E a solução MRage será construída com sucesso para a parte da estrutura, correspondendo ao adaptador de bobina coiled do terminal final do NEMO-EEEA. para o modelo de pesquisa, para ambas as cadeias no dimer. A proteína sobre expressa aparece em uma banda, com aproximadamente 14 kilodalton marcador de peso molecular, antes da primeira purificação da coluna IMAC.
E exibe uma banda monômera e uma banda mais fraca, aos 14 e 28 kilodaltons, respectivamente, após a primeira eluição. O decote TEV está praticamente completo, seguindo a elução, através da segunda coluna IMAC. Quase inteiramente como um mais escuro, com o peso molecular esperado.
Cromatografia de exclusão de tamanho, exibe um único pico, iludindo entre 60 a 65 mililitros, que estão respondendo ao estonteante. A triagem fina produz cristais que podem ser utilizados para produzir um estoque de sementes para a produção de cristais NEMO-EEEA, para coleta de dados. Aqui, são mostrados os perfis de difração de cristais nemo-EEEA representativos.
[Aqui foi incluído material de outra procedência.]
-- ==== Sys2Proof/Syntax.lean ====
section
/-! DEFINITION. The instructions: one constructor per mnemonic of spec/opcode_table.json, its rows told apart by the
operand's mode (log entry 9). A term is an instruction only if it is well formed (WellFormed.lean). -/

namespace Sys2Proof

/-- An instruction. -/
inductive Instr where
  /-- LDA, load accumulator (R120). -/
  | lda (o : Operand)
  /-- LDX, load X (R121). -/
  | ldx (o : Operand)
  /-- LDY, load Y (R122). -/
  | ldy (o : Operand)
  /-- STA, store accumulator (R123). -/
  | sta (o : Operand)
  /-- STX, store X (R124). -/
  | stx (o : Operand)
  /-- STY, store Y (R125). -/
  | sty (o : Operand)
  /-- TAX, A to X (R126). -/
  | tax
  /-- TAY, A to Y (R127). -/
  | tay
  /-- TXA, X to A (R128). -/
  | txa
  /-- TYA, Y to A (R129). -/
  | tya
  /-- TSX, SP to X (R130). -/
  | tsx
  /-- TXS, X to SP (R131). -/
  | txs
  /-- PHA, push A (R140). -/
  | pha
  /-- PHP, push P (R141). -/
  | php
  /-- PLA, pull A (R142). -/
  | pla
  /-- PLP, pull P (R143). -/
  | plp
  /-- ADC, add with carry (R151). -/
  | adc (o : Operand)
  /-- SBC, subtract with borrow (R152). -/
  | sbc (o : Operand)
  /-- CMP, compare accumulator (R156). -/
  | cmp (o : Operand)
  /-- CPX, compare X (R157). -/
  | cpx (o : Operand)
  /-- CPY, compare Y (R158). -/
  | cpy (o : Operand)
  /-- INC, increment memory (R159). -/
  | inc (o : Operand)
  /-- INX, increment X (R160). -/
  | inx
  /-- INY, increment Y (R161). -/
  | iny
  /-- DEC, decrement memory (R162). -/
  | dec (o : Operand)
  /-- DEX, decrement X (R163). -/
  | dex
  /-- DEY, decrement Y (R164). -/
  | dey
  /-- AND, bitwise and (R170). -/
  | and (o : Operand)
  /-- ORA, bitwise or (R171). -/
  | ora (o : Operand)
  /-- EOR, bitwise exclusive or (R172). -/
  | eor (o : Operand)
  /-- BIT, bit test (R173). -/
  | bit (o : Operand)
  /-- ASL, arithmetic shift left (R174). -/
  | asl (o : Operand)
  /-- LSR, logical shift right (R175). -/
  | lsr (o : Operand)
  /-- ROL, rotate left through carry (R176). -/
  | rol (o : Operand)
  /-- ROR, rotate right through carry (R177). -/
  | ror (o : Operand)
  /-- JMP, jump (R190). -/
  | jmp (o : Operand)
  /-- JSR, jump to subroutine (R191). -/
  | jsr (w : Addr)
  /-- RTS, return from subroutine (R192). -/
  | rts
  /-- BCC, branch if carry clear (R194). -/
  | bcc (off : Byte)
  /-- BCS, branch if carry set (R195). -/
  | bcs (off : Byte)
  /-- BEQ, branch if zero set (R196). -/
  | beq (off : Byte)
  /-- BNE, branch if zero clear (R197). -/
  | bne (off : Byte)
  /-- BMI, branch if minus (R198). -/
  | bmi (off : Byte)
  /-- BPL, branch if plus (R199). -/
  | bpl (off : Byte)
  /-- BVC, branch if overflow clear (R200). -/
  | bvc (off : Byte)
  /-- BVS, branch if overflow set (R201). -/
  | bvs (off : Byte)
  /-- CLC, clear carry (R210). -/
  | clc
  /-- SEC, set carry (R211). -/
  | sec
  /-- CLI, clear interrupt-disable (R212). -/
  | cli
  /-- SEI, set interrupt-disable (R213). -/
  | sei
  /-- CLV, clear overflow (R214). -/
  | clv
  /-- CLD, clear decimal (R215). -/
  | cld
  /-- SED, set decimal (R216). -/
  | sed
  /-- NOP, no operation (R217). -/
  | nop
  /-- BRK, software interrupt (R218). -/
  | brk
  /-- RTI, return from interrupt (R219). -/
  | rti
  /-- UND, an undefined opcode, kept with its operand (R230). -/
  | und (op : Byte) (o : Operand)
  deriving DecidableEq, Repr

/-- The mnemonic of an instruction. -/
def Instr.mnemonic : Instr → Mnemonic
  | .lda _ => .lda
  | .ldx _ => .ldx
  | .ldy _ => .ldy
  | .sta _ => .sta
  | .stx _ => .stx
  | .sty _ => .sty
  | .tax => .tax
  | .tay => .tay
  | .txa => .txa
  | .tya => .tya
  | .tsx => .tsx
  | .txs => .txs
  | .pha => .pha
  | .php => .php
  | .pla => .pla
  | .plp => .plp
  | .adc _ => .adc
  | .sbc _ => .sbc
  | .cmp _ => .cmp
  | .cpx _ => .cpx
  | .cpy _ => .cpy
  | .inc _ => .inc
  | .inx => .inx
  | .iny => .iny
  | .dec _ => .dec
  | .dex => .dex
  | .dey => .dey
  | .and _ => .and
  | .ora _ => .ora
  | .eor _ => .eor
  | .bit _ => .bit
  | .asl _ => .asl
  | .lsr _ => .lsr
  | .rol _ => .rol
  | .ror _ => .ror
  | .jmp _ => .jmp
  | .jsr _ => .jsr
  | .rts => .rts
  | .bcc _ => .bcc
  | .bcs _ => .bcs
  | .beq _ => .beq
  | .bne _ => .bne
  | .bmi _ => .bmi
  | .bpl _ => .bpl
  | .bvc _ => .bvc
  | .bvs _ => .bvs
  | .clc => .clc
  | .sec => .sec
  | .cli => .cli
  | .sei => .sei
  | .clv => .clv
  | .cld => .cld
  | .sed => .sed
  | .nop => .nop
  | .brk => .brk
  | .rti => .rti
  | .und _ _ => .und

/-- The operand of an instruction: its mode and operand bytes. -/
def Instr.operand : Instr → Operand
  | .lda o => o
  | .ldx o => o
  | .ldy o => o
  | .sta o => o
  | .stx o => o
  | .sty o => o
  | .tax => .imp
  | .tay => .imp
  | .txa => .imp
  | .tya => .imp
  | .tsx => .imp
  | .txs => .imp
  | .pha => .imp
  | .php => .imp
  | .pla => .imp
  | .plp => .imp
  | .adc o => o
  | .sbc o => o
  | .cmp o => o
  | .cpx o => o
  | .cpy o => o
  | .inc o => o
  | .inx => .imp
  | .iny => .imp
  | .dec o => o
  | .dex => .imp
  | .dey => .imp
  | .and o => o
  | .ora o => o
  | .eor o => o
  | .bit o => o
  | .asl o => o
  | .lsr o => o
  | .rol o => o
  | .ror o => o
  | .jmp o => o
  | .jsr w => .abs w
  | .rts => .imp
  | .bcc off => .rel off
  | .bcs off => .rel off
  | .beq off => .rel off
  | .bne off => .rel off
  | .bmi off => .rel off
  | .bpl off => .rel off
  | .bvc off => .rel off
  | .bvs off => .rel off
  | .clc => .imp
  | .sec => .imp
  | .cli => .imp
  | .sei => .imp
  | .clv => .imp
  | .cld => .imp
  | .sed => .imp
  | .nop => .imp
  | .brk => .imp
  | .rti => .imp
  | .und _ o => o

/-- The opcode byte an undefined opcode carries; none for a documented instruction. -/
def Instr.undOpcode : Instr → Option Byte
  | .und op _ => some op
  | _ => none

end Sys2Proof
end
A análise estrutural da proteína NEMO-EEEA revela uma bobina paralela irregular homodimerica, aproximadamente 175 angstroms de comprimento. A região regular da bobina enrolada abrange a sequência ideal do adaptador de bobina enrolada, no final do cupinus. E os dois primeiros heptads da sequência adequada nemo.
Uma bobina enrolada regular, também está presente no cupinus C. Começando pelo resíduo NEMO 97 e abrangendo o adaptador ideal de bobina do terminal C. A estrutura beta vinculada do IKK exibe uma confirmação de bobina enrolada mais aberta, para acomodar o ligante.
Com um espaçamento interélico maior por 1 a 2,2 angstroms nesta região. A estrutura de um ligante em NEMO, oferece um novo alvo para o design de inibidores através de métodos computacionais. E para a triagem visual de bolsos de ligação com pequenas bibliotecas de moléculas.
Agora temos um caminho para cristalização da construção de NEMO projetada em complexo com ligantes de moléculas pequenas. Para ajudar no desenvolvimento e otimização de uma nova classe de inibidores.